-- ==== Sys2Proof/Machine/State.lean ====
section
/-!
DEFINITION. The state of one Z8 module as plain data, and its reset. Every field's docstring names the rule of spec/
that gives it and its reset value; DESIGN CHOICE <n> names the log entry where the spec gives none.
-/

namespace Sys2Proof.Machine

/-- Why the machine can stop. -/
inductive Fault where
  /-- Raised by `step` when the device is device-fatal and no reset is on the agenda (15 R392: only a reset recovers
  the device). Safe: the hardware does nothing there either. -/
  | deviceFatal
  deriving DecidableEq, Repr

/-- Why an instruction has no meaning here. -/
inductive Refusal where
  /-- An instruction not modelled; no arm of `exec` answers it now. Safe. -/
  | notModelled (mnemonic : String)
  deriving DecidableEq, Repr

/-! ## The strand in a slot -/

/-- A register that an instruction reads or writes, for the interlock (03 R51, 02 R31). -/
inductive RegName where
  | g (n : Nat) | v (n : Nat) | p (n : Nat) | sysreg
  deriving DecidableEq, Repr

/-- The fields of a continuation record beside the PC (12 R283). -/
structure Rec where
  /-- Process identity, 12 bits (12 R283). -/
  pid    : BitVec 12
  /-- Priority, 4 bits (12 R283). -/
  prio   : BitVec 4
  /-- Thread-count mode code, 2 bits (12 R283). -/
  mode   : BitVec 2
  /-- The strand is a logical process (12 R283). -/
  opt    : Bool
  /-- The strand runs at executive level throughout (12 R283). -/
  exec   : Bool
  /-- Set until the first pick-up (12 R283). -/
  new    : Bool
  /-- Placement radius, 5 bits (12 R283). -/
  hrad   : BitVec 5
  /-- Placement hint row, 4 bits (12 R283). -/
  hy     : BitVec 4
  /-- Placement hint column, 4 bits (12 R283). -/
  hx     : BitVec 4
  /-- Index within the group, 24 bits (12 R283). -/
  gidx   : BitVec 24
  /-- Virtual time of the record, 64 bits (12 R283). -/
  vtime  : Word
  /-- Frame base (12 R283). -/
  frame  : Word
  /-- Format/scale descriptor address or 0 (12 R283). -/
  fmtp   : Word
  /-- Constant-bank image address or 0 (12 R283). -/
  kbank  : Word
  /-- Group control block address or 0 (12 R283). -/
  gcb    : Word
  deriving DecidableEq, Repr

/-- A strand's STATUS bits that are not in its record (15 R377). -/
structure Status where
  /-- UNWR, reset 0 (15 R377). -/
  unwr  : Bool
  /-- STEP, reset 0 (15 R377). -/
  step  : Bool
  /-- SBCHK, reset 0 (15 R377). -/
  sbchk : Bool
  /-- TRAP, reset 0 (15 R377). -/
  trap  : Bool
  /-- EXEC, reset the record's EXEC (15 R377). -/
  exec  : Bool
  deriving DecidableEq, Repr

/-- An entry of the loop stack (03 R74): counter, start and final word. -/
structure LoopEntry where
  n     : BitVec 2
  start : Word
  fin   : Word
  deriving DecidableEq, Repr

/-- One element of an access that is performed later (05 R116): flat address, bytes, element index, data. -/
structure PendElem where
  addr : Nat
  len  : Nat
  idx  : Nat
  data : Word
  deriving DecidableEq, Repr

/-- What a deferred access does when it is performed (05 R116, 06 R140). -/
inductive PendKind where
  | loadG (d : BitVec 5)
  | loadV (phys width : Nat)
  | store
  | red (op : BitVec 4) (dbl : Bool)
  | fmt
  /-- The arrival of a strand at a barrier that another device keeps (06 R153; 14 R355). -/
  | bar
  /-- The template of a `spawn` that another device holds (12 R290; 14 R349). -/
  | spawn
  deriving DecidableEq, Repr

/-- An access issued and not yet performed (05 R116). -/
structure Pend where
  kind      : PendKind
  scratch   : Bool
  /-- The address that a late fault reports; none: the element's own. -/
  va        : Option Word
  elems     : List PendElem
  cacheable : Bool
  hint      : BitVec 2
  /-- A store to a host-order page, which keeps program order with the slot's other ones (05 R128). -/
  hostOrd   : Bool
  /-- A plain store to a host page without host-order, which only later stores of the slot to host memory pass (04 R100;
  05 R113, R128). -/
  plain     : Bool := false
  deriving DecidableEq, Repr

/-- An ordering instruction whose actions are not yet complete (05 R118). -/
structure Ordering where
  kind  : BitVec 2
  scope : BitVec 3
  mask  : BitVec 2
  deriving DecidableEq, Repr

/-! ## Engine commands -/

/-- A copy command (04 R107). -/
structure CopyCmd where
  strand : Nat
  pid    : BitVec 12
  exec   : Bool
  isLp   : Bool
  core   : Nat
  /-- The tile whose engine has the command. -/
  tile   : Nat
  src    : Word
  dst    : Word
  word2  : Word
  word3  : Word
  stat   : Nat
  bad    : Bool
  running : Bool
  cancel : Bool
  /-- The bytes of a source in another device have been asked for (14 R349). -/
  asked  : Bool
  /-- A remote access of the command failed, at this address (14 R350, R351). -/
  failed : Option Word
  /-- The data have moved, or the command has stopped: status code, translation cause, address (04 R108). -/
  moved  : Option (Nat × Nat × Word)
  deriving DecidableEq, Repr

/-- The optical commands (09 R219, R218; 10 R243). -/
inductive OptKind where
  | pass | passr | phld | phst | psel | dcmp | clr
  deriving DecidableEq, Repr

/-- A command of a tile's optical queue (09 R220). -/
structure OptCmd where
  kind    : OptKind
  /-- The tile whose queue has the command. -/
  tile    : Nat
  strand  : Nat
  pid     : BitVec 12
  exec    : Bool
  isLp    : Bool
  /-- Number of the handler that issued it (10 R267). -/
  handler : Nat
  ack     : Option (BitVec 5)
  pal     : BitVec 2
  addr    : Word
  n       : Nat
  desc0   : Word
  desc1   : Word
  floor   : BitVec 7
  emulate : Bool
  ticket  : BitVec 32
  /-- The command is an action of the varnish stage (13 R338). -/
  varn    : Bool
  running : Bool
  cancel  : Bool
  /-- The loader has asked other devices for the bytes of its image that they hold (14 R349). -/
  asked   : Bool := false
  /-- Address of the first access to another device that failed (14 R350). -/
  failed  : Option Word := none
  /-- The loader has written its image and awaits other devices' acknowledgements: status, cause and address. -/
  moved   : Option (Nat × Nat × Word) := none
  deriving DecidableEq, Repr

/-- What a slab or half is: the thing that an owner field governs (04 R87). -/
inductive Owned where
  | slab (tile n : Nat)
  | half (tile h : Nat)
  deriving DecidableEq, Repr

/-- An exact-matrix command (11 R272, R273). -/
structure XmmCmd where
  strand : Nat
  pid    : BitVec 12
  ack    : Option (BitVec 5)
  strict : Bool
  core   : Nat
  d0     : Word
  d1     : Word
  d2     : Word
  d3     : Word
  running : Bool
  leave  : Bool
  cancel : Bool
  status : BitVec 8
  /-- The slabs that it flips at its end, as it found them at its start (11 R276). -/
  slabs  : List Owned := []
  /-- It is in its write phase, with C written (11 R275, R281). -/
  writing : Bool := false
  /-- Products, flags and replaced outputs, from the write phase on (11 R277). -/
  prods  : Nat := 0
  flags  : BitVec 6 := 0
  npois  : Nat := 0
  deriving DecidableEq, Repr

/-- What a parked strand waits for (12 R301; 06 R148). -/
inductive Park where
  | lde (d : BitVec 5) (addr : Nat)
  | stf (addr : Nat) (v : Word)
  | fifoLd (bank : Nat) (d : BitVec 5)
  | fifoSt (bank : Nat) (v : Word)
  | fifoVld (bank : Nat) (phys : Nat)
  | fifoVst (bank : Nat) (v : VReg)
  | ownw (addr : Nat)
  | lrw (d : BitVec 5) (addr : Nat)
  | bar (gcb : Word) (gen : BitVec 16)
  | bankcfg (bank : Nat)
  | bankHeld (bank : Nat)
  | optQueue (c : OptCmd)
  | copyQueue (c : CopyCmd)
  | xmmQueue (c : XmmCmd)
  | collQueue (d0 d1 d2 d3 : Word)
  | pebc (d : BitVec 5)
  | clkm
  | prmt
  | mrecv
  | logRoom (bytes : Nat)
  | held
  | remote (tag : BitVec 16)
  | again
  | sysreg
  | frozen
  deriving DecidableEq, Repr

/-- A fault that a logical process holds (13 R339): cause, XPC, XVAL, LATE. -/
structure HeldFault where
  cause : BitVec 16
  xpc   : Word
  xval  : Word
  late  : Bool
  /-- It is delivered, so it is taken as a trap even in a handler (13 R339). -/
  final : Bool
  /-- Number of the handler that raised it; none for the strand's present one (10 R267). -/
  hno   : Option Nat := none
  deriving DecidableEq, Repr

/-- A trap that a strand still has to take at a boundary (15 R384). -/
structure Bound where
  /-- STEP is due for the instruction just completed (15 R384). -/
  step   : Bool
  /-- CANCEL is due (12 R304). -/
  cancel : Bool
  /-- TIME in half ns since when it is due (12 R304). -/
  cancelAt : Nat
  /-- PRMTO is due (12 R308). -/
  prmto  : Bool
  /-- A debug stop is due, with its KEEP bit (15 R404). -/
  stop   : Option Bool
  /-- The strand is driven to a safe point by `prmt` (12 R307). -/
  preempt : Bool
  /-- A fault of an earlier access, to be taken late (15 R382). -/
  late   : Option HeldFault
  deriving DecidableEq, Repr

/-- A strand's place as a logical process (13 R313, R321, R334). -/
structure LpCtx where
  /-- LP identifier (13 R313). Reset 0. -/
  lpid  : BitVec 32
  /-- Local virtual time, initially VTIME (13 R323). Reset 0. -/
  lvt   : Word
  /-- SEQ of the last message sent (13 R334). Reset 0. -/
  lpseq : Word
  /-- Incarnation (13 R327). Reset 0. -/
  inc   : BitVec 16
  /-- In a handler (13 R323). Reset false. -/
  inh   : Bool
  /-- Handlers begun and not undone, which numbers them; the model's own field (10 R267). Reset 0. -/
  hno   : Nat
  /-- The held fault, if any (13 R339). Reset none. -/
  held  : Option HeldFault
  /-- In EXITP (13 R340). Reset false. -/
  exitp : Bool
  deriving DecidableEq, Repr

/-- The pass summary of a strand (10 R263). -/
structure PassSummary where
  npass  : BitVec 16
  status : BitVec 8
  ebc    : BitVec 7
  deriving DecidableEq, Repr

/-- One of a core's 16 slots with the strand it holds (01 R13; 03 R54; 12 R285). -/
structure Slot where
  /-- The slot holds a strand (01 R13). Reset false. -/
  occ     : Bool
  /-- Address of the next instruction, 57 bits in a 64-bit word (12 R283). Reset 0, DESIGN CHOICE 3. -/
  pc      : Word
  /-- The record's fields (12 R283). Reset zero, DESIGN CHOICE 3. -/
  record  : Rec
  /-- g0 to g31, 64 bits each (03 R54). Reset zero (16 R412: register files are scrubbed). -/
  g       : Vector Word 32
  /-- The slot's vector registers, 2,048 bits each, 16 to 128 by mode (01 R13). Reset zero (08 R188). -/
  v       : Vector VReg 128
  /-- p0 to p7, 256 bits each; p0 reads as ones (02 R28, 08 R186). Reset zero (08 R188). -/
  p       : Vector Mask 8
  /-- The constant-bank view k0 to k255, 256 words of 32 bits (03 R68). Reset zero. -/
  kbank   : BitVec 8192
  /-- lc0 to lc2, 64 bits each (03 R74). Reset zero (16 R412). -/
  lc      : Vector Word 3
  /-- The loop stack, top first, at most three entries (03 R74). Reset empty. -/
  loops   : List LoopEntry
  /-- The loop entries at and past DEPTH as LSTS and LSTE read them: executive writes only (15 R388). Reset zero. -/
  loopSpare : Vector LoopEntry 3
  /-- FXF, 6 bits (03 R54). Reset 0. -/
  fxf     : BitVec 6
  /-- VXF, 6 bits (08 R187). Reset 0. -/
  vxf     : BitVec 6
  /-- VSHAPE.W, 2 bits (08 R182). Reset 0b10. -/
  vw      : BitVec 2
  /-- VSHAPE.LR, 4 bits (08 R182). Reset 0. -/
  vlr     : BitVec 4
  /-- VWIN, 2 bits (02 R39). Reset 0. -/
  vwin    : BitVec 2
  /-- FMT, bits [3:0] (07 R168). Reset 0. -/
  fmt     : BitVec 4
  /-- SCL, 64 bits with its reserved bits zero (07 R169). Reset 0. -/
  scl     : Word
  /-- PFLOOR's floor F, 7 bits (10 R262). Reset 0. -/
  floor   : BitVec 7
  /-- PFLOOR's policy, true for EMULATE (10 R262). Reset true. -/
  emulate : Bool
  /-- The pass summary (10 R263). Reset 0, 0, 127. -/
  psum    : PassSummary
  /-- The generation at which the strand has arrived at a barrier that another device keeps (06 R153; 14 R355). Reset none. -/
  barGen  : Option (BitVec 16) := none
  /-- The pending floor fault: first ticket and the number of the handler that issued the pass (10 R266, R267). Reset
  none. -/
  floorPend : Option (BitVec 32 × Nat)
  /-- STATUS (15 R377). Reset zero. -/
  status  : Status
  /-- XPC, 64 bits (15 R382). Reset 0. -/
  xpc     : Word
  /-- XSW, 64 bits (15 R382). Reset 0. -/
  xsw     : Word
  /-- XCAUSE, bits [16:0] (15 R382). Reset 0. -/
  xcause  : BitVec 17
  /-- XVAL, 64 bits (15 R382). Reset 0. -/
  xval    : Word
  /-- XTMP0 to XTMP3, 64 bits each (15 R382, R387). Reset 0. -/
  xtmp    : Vector Word 4
  /-- What the strand waits for while parked (12 R301). Reset none. -/
  park    : Option Park
  /-- TIME in half ns when the strand parked (12 R301). Reset 0. -/
  since   : Nat
  /-- The stall hint of the parked instruction, applied when it completes (02 R30). Reset 0, DESIGN CHOICE 3. -/
  parkSh  : BitVec 2
  /-- Deferred accesses, oldest first (05 R116). Reset empty. -/
  pend    : List Pend
  /-- The ordering instruction still waiting (05 R118). Reset none. -/
  ordr    : Option Ordering
  /-- The line whose reservation the slot holds or awaits (06 R146). Reset none. -/
  rsvLine : Option Nat
  /-- A reservation was revoked since the last `lrw` (06 R146). Reset false. -/
  revoked : Bool
  /-- The slot's copy commands not yet complete (04 R108). Reset 0. -/
  cpOut   : Nat
  /-- The code of the first failed copy command since `cpstat` (04 R108). Reset 0. -/
  cpFail  : BitVec 8
  /-- Ticket of the last pass accepted since pick-up (10 R264). Reset none. -/
  ticket  : Option (BitVec 32)
  /-- The last accepted pass has OKEEP = 1 (12 R306). Reset false. -/
  okeep   : Bool
  /-- The last accepted `xmm` has KEEP = 1 (12 R306). Reset false. -/
  xkeep   : Bool
  /-- The passes of the strand accepted and not ended (10 R263). Reset 0. -/
  passOut : Nat
  /-- The g registers that await an engine's reply (09 R219; 10 R244; 11 R272). Reset none. -/
  acks    : List (BitVec 5)
  /-- Faults of relaxed remote loads, by destination, in order (14 R350). Reset none. -/
  lateLoad : List (RegName × HeldFault)
  /-- The first fault of a relaxed remote store (14 R350). Reset none. -/
  lateStore : Option HeldFault
  /-- The `xmm` commands of the strand accepted and not ended (11 R281). Reset 0. -/
  xmmOut  : Nat
  /-- The frame came from the migration frame pool registered under this number (14 R356). Reset none. -/
  pooled  : Option Nat
  /-- STATE of the record in the frame (12 R284): 1 while the strand is in a slot. Reset 0. -/
  rstate  : BitVec 4
  /-- RMAX of the strand's group as its launch read it, 15 after a migration: the limit of its radius whenever it is placed
  again (12 R286, R296; 14 R355). Reset 0. -/
  rmax    : Nat := 0
  /-- Registers with uncorrectable data that nothing has consumed, and the address that the error reports (15 R389). Reset none. -/
  badRegs : List (RegName × Word) := []
  /-- A cancel has counted the strand as ended (12 R304). Reset false. -/
  counted : Bool
  /-- Traps due at the next boundary (15 R384). Reset none due. -/
  bound   : Bound
  /-- The strand as a logical process (13 R313). Reset zero. -/
  lp      : LpCtx
  /-- Issue opportunities still to skip (02 R30). Reset 0. -/
  skips   : Nat
  /-- Cycle before which a control transfer keeps the slot from issuing (03 R53). Reset 0. -/
  notBefore : Nat
  /-- Registers with a fixed-latency result and the cycle it is available (03 R51). Reset empty. -/
  ready   : List (RegName × Nat)
  /-- The boundary found the hint too small with SBCHK set (02 R31): the next issue raises SBHINT. Reset false. -/
  sbHint  : Bool
  /-- The loop buffer: addresses and words captured since the loops began (03 R76). Reset empty. -/
  lbuf    : List (Word × BitVec 32)
  /-- The PC was reached by a transfer, `rtx` or a pick-up, so LITTGT is still to be checked (02 R33). Reset false. -/
  landed  : Bool
  deriving DecidableEq, Repr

##############################

**ACTIVITY:** In the data above, which lines include "PassSummary"? Return those lines.

**TASK OUTPUT:**
structure PassSummary where
  psum    : PassSummary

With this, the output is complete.